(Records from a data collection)
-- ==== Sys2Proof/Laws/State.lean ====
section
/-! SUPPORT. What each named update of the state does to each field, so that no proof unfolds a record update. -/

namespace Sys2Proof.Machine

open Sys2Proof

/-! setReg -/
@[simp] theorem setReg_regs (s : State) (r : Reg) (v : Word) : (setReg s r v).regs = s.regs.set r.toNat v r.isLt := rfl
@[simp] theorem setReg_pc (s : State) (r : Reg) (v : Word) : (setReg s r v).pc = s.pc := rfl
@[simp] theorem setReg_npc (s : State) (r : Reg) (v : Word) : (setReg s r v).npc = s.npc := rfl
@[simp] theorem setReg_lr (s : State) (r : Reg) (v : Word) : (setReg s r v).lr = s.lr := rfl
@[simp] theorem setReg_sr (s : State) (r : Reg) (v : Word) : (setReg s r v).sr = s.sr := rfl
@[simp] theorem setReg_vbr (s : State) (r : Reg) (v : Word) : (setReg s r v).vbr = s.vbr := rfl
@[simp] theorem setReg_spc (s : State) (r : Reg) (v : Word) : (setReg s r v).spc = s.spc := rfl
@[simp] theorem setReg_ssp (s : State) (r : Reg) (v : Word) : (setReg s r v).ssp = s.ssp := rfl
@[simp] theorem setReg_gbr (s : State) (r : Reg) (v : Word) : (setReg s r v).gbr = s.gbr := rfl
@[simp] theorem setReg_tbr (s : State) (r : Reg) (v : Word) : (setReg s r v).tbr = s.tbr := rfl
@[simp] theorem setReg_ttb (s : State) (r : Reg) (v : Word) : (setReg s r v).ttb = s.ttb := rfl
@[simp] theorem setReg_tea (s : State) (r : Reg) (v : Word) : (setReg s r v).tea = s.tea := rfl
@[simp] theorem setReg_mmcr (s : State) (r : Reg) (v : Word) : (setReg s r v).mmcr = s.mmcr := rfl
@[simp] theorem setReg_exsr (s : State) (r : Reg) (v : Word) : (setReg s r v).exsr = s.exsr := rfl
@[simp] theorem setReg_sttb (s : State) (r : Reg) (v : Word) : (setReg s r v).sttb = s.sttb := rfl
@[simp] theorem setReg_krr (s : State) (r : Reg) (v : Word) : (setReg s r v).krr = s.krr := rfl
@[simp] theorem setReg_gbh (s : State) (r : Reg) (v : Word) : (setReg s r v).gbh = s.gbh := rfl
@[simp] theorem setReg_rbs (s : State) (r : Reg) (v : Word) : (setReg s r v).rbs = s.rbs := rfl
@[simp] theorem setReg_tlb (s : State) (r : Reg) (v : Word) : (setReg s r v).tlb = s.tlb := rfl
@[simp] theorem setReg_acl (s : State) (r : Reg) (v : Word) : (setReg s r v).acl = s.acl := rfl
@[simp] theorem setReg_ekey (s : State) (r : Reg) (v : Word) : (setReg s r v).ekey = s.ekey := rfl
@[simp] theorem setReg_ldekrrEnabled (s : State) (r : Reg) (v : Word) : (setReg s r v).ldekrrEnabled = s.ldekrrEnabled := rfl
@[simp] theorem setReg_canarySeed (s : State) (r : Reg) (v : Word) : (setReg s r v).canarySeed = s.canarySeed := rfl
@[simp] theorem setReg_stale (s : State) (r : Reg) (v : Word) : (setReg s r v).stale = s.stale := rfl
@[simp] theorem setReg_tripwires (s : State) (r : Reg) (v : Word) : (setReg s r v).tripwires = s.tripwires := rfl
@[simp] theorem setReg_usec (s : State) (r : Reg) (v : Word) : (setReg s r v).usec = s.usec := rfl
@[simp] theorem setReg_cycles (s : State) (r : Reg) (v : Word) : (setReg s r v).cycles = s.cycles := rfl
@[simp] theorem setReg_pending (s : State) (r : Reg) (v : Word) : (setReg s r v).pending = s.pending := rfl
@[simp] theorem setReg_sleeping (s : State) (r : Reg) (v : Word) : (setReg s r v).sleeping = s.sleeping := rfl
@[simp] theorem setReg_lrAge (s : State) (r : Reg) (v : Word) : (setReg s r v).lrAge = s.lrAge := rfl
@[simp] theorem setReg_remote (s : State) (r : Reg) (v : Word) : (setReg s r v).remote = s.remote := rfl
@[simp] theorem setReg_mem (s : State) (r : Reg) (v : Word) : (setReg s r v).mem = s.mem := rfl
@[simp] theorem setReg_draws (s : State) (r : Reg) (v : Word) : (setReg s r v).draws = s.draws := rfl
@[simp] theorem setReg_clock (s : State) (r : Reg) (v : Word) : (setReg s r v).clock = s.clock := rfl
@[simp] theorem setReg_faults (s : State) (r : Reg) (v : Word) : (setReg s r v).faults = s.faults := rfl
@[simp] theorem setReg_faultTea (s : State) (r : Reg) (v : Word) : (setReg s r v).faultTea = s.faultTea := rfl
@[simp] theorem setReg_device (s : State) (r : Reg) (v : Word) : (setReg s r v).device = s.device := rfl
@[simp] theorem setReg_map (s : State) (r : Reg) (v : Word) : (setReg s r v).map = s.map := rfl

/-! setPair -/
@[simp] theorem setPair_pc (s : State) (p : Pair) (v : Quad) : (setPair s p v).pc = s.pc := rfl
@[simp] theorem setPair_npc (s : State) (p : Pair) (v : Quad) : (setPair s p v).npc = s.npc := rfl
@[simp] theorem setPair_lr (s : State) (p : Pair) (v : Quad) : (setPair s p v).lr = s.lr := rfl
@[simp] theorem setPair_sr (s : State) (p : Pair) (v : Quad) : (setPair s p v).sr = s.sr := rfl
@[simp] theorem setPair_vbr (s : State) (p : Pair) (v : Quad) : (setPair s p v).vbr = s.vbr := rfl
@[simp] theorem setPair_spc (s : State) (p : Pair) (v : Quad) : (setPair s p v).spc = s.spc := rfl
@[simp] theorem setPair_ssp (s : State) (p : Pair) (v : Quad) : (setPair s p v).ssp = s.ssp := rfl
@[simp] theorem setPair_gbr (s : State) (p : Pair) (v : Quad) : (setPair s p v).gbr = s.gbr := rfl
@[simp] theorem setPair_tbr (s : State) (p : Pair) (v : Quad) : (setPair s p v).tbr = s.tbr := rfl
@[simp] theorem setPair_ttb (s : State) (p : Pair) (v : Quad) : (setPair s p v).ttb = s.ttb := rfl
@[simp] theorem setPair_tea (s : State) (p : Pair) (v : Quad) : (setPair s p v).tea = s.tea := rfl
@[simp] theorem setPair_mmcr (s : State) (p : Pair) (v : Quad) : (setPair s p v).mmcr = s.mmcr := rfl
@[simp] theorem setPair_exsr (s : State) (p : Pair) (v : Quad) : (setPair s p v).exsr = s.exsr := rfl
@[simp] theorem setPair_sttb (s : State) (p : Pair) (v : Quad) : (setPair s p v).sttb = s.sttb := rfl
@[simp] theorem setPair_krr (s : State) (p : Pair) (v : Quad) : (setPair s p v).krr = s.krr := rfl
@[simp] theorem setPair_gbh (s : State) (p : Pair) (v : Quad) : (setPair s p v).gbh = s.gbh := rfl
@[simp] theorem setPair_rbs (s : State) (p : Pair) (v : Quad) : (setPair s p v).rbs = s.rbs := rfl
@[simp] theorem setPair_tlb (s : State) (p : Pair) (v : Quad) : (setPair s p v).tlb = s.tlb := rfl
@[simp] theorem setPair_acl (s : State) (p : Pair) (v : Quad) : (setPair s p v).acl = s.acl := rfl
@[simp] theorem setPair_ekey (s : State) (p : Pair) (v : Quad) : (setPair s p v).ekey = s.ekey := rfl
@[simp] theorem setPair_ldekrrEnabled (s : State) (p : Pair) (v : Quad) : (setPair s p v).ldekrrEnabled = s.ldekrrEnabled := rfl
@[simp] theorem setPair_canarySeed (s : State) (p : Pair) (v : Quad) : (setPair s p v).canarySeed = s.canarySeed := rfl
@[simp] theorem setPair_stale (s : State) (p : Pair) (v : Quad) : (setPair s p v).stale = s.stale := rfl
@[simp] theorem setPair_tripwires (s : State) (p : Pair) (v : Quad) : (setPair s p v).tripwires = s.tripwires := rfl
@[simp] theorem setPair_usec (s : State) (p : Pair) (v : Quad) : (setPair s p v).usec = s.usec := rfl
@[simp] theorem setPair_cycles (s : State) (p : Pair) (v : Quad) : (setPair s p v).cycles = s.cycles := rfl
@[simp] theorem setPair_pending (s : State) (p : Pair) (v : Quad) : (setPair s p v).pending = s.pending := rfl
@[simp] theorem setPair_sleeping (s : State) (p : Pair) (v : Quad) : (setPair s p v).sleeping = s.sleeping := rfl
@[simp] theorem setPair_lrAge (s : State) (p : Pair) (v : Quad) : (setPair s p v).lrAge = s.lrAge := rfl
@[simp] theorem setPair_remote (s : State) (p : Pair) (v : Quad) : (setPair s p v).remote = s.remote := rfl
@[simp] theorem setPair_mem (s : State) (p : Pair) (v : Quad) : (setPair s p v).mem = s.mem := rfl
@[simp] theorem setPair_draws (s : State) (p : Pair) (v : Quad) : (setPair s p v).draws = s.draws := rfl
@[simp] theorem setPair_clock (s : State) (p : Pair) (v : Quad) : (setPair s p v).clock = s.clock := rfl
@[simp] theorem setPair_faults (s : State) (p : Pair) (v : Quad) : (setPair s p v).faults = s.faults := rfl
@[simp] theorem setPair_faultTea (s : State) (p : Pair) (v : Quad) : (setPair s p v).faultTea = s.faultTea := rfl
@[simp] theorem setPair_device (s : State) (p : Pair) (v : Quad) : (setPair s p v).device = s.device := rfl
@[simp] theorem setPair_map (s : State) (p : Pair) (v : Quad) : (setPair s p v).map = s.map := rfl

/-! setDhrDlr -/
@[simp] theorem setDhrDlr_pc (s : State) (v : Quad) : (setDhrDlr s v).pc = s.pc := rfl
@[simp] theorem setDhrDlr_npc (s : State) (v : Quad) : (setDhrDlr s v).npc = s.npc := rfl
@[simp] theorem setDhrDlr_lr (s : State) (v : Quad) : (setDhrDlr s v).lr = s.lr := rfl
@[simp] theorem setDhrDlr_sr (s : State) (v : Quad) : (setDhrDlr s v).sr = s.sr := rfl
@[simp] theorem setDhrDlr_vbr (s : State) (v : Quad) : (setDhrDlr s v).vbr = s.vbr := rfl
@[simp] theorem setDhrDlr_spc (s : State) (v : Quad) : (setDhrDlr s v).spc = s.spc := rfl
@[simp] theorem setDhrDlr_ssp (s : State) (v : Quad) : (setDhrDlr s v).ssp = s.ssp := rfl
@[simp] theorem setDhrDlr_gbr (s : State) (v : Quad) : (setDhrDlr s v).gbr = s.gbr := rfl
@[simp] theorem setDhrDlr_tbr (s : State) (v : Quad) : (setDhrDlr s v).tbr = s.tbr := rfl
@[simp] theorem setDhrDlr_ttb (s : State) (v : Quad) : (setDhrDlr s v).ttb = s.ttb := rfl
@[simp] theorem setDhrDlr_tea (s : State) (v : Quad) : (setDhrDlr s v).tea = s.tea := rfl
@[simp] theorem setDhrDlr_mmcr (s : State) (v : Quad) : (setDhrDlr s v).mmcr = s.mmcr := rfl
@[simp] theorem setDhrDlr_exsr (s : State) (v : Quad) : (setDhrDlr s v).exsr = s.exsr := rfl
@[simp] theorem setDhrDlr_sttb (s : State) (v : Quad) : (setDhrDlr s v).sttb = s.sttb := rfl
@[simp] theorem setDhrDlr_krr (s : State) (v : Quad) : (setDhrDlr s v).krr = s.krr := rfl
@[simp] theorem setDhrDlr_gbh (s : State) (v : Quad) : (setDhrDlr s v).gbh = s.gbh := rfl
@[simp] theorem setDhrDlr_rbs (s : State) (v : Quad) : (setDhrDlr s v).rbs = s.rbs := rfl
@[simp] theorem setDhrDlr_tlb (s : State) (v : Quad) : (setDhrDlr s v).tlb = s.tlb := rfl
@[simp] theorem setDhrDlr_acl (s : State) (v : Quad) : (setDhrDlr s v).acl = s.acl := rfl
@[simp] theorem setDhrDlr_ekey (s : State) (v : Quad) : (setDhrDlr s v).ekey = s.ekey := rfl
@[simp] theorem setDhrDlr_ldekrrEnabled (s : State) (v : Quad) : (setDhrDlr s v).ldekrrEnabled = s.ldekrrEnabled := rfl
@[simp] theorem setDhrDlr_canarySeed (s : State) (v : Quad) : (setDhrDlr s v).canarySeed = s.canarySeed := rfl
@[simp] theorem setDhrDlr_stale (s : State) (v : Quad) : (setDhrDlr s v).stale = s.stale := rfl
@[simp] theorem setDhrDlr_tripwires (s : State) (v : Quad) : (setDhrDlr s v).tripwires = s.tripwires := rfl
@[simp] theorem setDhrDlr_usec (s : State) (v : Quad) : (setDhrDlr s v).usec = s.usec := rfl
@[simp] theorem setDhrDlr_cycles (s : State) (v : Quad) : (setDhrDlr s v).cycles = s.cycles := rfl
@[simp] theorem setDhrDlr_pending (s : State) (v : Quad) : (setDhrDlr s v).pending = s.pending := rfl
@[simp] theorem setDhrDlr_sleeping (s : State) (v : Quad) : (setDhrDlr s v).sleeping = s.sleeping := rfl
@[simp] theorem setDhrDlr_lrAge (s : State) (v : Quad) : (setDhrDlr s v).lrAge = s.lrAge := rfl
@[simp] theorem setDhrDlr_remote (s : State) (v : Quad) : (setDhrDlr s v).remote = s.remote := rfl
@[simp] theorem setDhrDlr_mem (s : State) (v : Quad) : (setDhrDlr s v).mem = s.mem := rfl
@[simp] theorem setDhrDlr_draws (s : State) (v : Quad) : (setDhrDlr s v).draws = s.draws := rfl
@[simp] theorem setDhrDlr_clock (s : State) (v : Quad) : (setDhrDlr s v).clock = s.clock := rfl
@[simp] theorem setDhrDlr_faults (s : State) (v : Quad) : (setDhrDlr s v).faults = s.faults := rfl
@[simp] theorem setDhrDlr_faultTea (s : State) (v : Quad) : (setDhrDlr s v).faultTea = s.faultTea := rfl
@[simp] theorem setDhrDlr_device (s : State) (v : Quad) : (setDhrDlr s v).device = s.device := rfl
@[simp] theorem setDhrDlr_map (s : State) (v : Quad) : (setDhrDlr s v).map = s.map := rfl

--- Aim of the exercise ---
In the records above, how many lines include the string "cycles"? Answer with only the number.

--- The answer ---
3